*** DATA TO EXAMINE ***

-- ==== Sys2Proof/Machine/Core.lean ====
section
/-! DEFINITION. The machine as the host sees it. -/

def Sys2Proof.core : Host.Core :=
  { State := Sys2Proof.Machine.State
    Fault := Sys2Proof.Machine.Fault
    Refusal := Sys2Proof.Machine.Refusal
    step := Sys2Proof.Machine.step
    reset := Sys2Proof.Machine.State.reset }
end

*** End of DATA TO EXAMINE ***
*** DATA TO EXAMINE ***

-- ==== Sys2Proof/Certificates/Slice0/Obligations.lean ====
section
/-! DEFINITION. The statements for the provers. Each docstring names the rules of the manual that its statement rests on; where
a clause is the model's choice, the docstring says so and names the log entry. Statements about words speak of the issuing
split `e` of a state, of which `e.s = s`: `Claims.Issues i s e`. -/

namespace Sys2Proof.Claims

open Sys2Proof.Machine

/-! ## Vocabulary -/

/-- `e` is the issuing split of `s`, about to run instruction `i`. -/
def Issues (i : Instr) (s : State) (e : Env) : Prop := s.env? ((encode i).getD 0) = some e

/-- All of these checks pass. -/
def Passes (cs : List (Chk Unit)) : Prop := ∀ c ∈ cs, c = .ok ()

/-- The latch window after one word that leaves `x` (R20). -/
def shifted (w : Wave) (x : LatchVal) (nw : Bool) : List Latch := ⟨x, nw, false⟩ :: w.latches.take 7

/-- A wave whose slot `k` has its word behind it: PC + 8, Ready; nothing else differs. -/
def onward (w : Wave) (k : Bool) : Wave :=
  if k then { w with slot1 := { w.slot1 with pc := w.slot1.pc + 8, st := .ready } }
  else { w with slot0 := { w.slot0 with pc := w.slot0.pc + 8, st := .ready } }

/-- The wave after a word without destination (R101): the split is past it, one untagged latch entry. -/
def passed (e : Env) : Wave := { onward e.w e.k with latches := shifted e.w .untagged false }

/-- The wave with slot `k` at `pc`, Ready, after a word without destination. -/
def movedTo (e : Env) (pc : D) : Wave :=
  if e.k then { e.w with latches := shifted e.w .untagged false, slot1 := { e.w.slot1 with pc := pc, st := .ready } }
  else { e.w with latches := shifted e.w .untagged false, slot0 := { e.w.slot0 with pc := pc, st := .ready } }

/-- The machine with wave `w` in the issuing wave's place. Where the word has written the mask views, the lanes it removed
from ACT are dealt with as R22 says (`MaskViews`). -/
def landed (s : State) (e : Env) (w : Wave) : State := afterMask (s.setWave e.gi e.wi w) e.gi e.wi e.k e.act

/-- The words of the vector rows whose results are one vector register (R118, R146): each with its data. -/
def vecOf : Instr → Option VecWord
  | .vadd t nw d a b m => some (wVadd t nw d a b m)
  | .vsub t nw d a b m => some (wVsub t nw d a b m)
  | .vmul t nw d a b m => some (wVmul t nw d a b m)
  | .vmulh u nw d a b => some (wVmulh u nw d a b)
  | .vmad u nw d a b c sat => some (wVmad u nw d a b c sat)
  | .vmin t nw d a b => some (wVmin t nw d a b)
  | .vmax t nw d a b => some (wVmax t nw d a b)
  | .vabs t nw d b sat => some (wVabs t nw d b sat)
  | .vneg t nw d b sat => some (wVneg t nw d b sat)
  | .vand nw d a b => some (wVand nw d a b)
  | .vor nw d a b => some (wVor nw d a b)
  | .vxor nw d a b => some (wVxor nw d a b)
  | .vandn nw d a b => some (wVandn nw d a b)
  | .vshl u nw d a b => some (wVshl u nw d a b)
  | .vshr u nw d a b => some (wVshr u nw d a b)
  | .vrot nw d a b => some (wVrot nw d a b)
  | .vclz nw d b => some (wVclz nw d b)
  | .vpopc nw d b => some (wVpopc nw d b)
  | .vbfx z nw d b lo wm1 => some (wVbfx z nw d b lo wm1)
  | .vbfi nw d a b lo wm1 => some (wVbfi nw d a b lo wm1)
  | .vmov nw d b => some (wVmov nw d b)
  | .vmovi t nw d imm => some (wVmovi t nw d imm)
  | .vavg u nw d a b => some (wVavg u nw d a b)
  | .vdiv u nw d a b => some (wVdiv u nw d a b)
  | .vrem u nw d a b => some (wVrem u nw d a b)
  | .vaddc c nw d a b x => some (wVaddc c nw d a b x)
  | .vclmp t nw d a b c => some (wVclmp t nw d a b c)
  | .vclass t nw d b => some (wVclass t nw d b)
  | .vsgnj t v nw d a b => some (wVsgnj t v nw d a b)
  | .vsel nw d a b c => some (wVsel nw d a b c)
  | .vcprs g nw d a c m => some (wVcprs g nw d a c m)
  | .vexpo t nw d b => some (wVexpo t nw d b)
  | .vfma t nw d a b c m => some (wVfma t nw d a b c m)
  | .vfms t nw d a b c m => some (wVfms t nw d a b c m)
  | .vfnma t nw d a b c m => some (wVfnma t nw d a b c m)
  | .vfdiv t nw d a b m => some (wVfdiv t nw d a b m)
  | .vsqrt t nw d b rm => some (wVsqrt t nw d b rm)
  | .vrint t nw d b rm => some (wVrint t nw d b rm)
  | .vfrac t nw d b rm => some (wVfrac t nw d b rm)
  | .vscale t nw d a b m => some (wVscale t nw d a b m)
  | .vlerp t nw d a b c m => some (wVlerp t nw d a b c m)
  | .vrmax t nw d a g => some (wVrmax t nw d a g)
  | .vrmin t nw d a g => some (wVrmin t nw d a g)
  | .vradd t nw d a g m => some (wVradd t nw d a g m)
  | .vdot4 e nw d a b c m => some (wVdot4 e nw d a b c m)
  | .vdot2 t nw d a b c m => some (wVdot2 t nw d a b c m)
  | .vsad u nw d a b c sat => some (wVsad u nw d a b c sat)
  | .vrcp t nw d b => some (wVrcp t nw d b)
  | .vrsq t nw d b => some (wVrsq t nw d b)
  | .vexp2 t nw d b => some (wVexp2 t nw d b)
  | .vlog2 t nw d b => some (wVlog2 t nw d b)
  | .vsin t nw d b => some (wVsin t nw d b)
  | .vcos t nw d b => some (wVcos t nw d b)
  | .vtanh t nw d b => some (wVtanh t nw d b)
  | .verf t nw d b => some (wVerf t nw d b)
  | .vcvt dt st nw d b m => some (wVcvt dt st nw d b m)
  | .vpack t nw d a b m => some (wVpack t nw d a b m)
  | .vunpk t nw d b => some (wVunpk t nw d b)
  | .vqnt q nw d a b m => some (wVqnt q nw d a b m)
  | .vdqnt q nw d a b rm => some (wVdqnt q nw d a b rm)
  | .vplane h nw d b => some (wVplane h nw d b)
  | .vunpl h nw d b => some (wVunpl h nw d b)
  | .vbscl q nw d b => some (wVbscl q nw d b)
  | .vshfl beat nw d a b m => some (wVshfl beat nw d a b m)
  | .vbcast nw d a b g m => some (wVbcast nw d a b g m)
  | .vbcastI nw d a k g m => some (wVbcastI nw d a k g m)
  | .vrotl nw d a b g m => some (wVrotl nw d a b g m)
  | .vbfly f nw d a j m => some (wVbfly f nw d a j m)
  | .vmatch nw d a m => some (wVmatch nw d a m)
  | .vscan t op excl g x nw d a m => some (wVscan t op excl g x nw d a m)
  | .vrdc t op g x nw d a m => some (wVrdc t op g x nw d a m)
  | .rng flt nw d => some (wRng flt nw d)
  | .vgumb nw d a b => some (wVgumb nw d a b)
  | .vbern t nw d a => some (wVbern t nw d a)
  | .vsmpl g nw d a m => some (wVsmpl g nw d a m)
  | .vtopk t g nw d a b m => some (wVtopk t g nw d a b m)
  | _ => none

*** End of DATA TO EXAMINE ***

The expected answer is each line of the records above that includes the string "DEFINITION".

/-! DEFINITION. The machine as the host sees it. -/
/-! DEFINITION. The statements for the provers. Each docstring names the rules of the manual that its statement rests on; where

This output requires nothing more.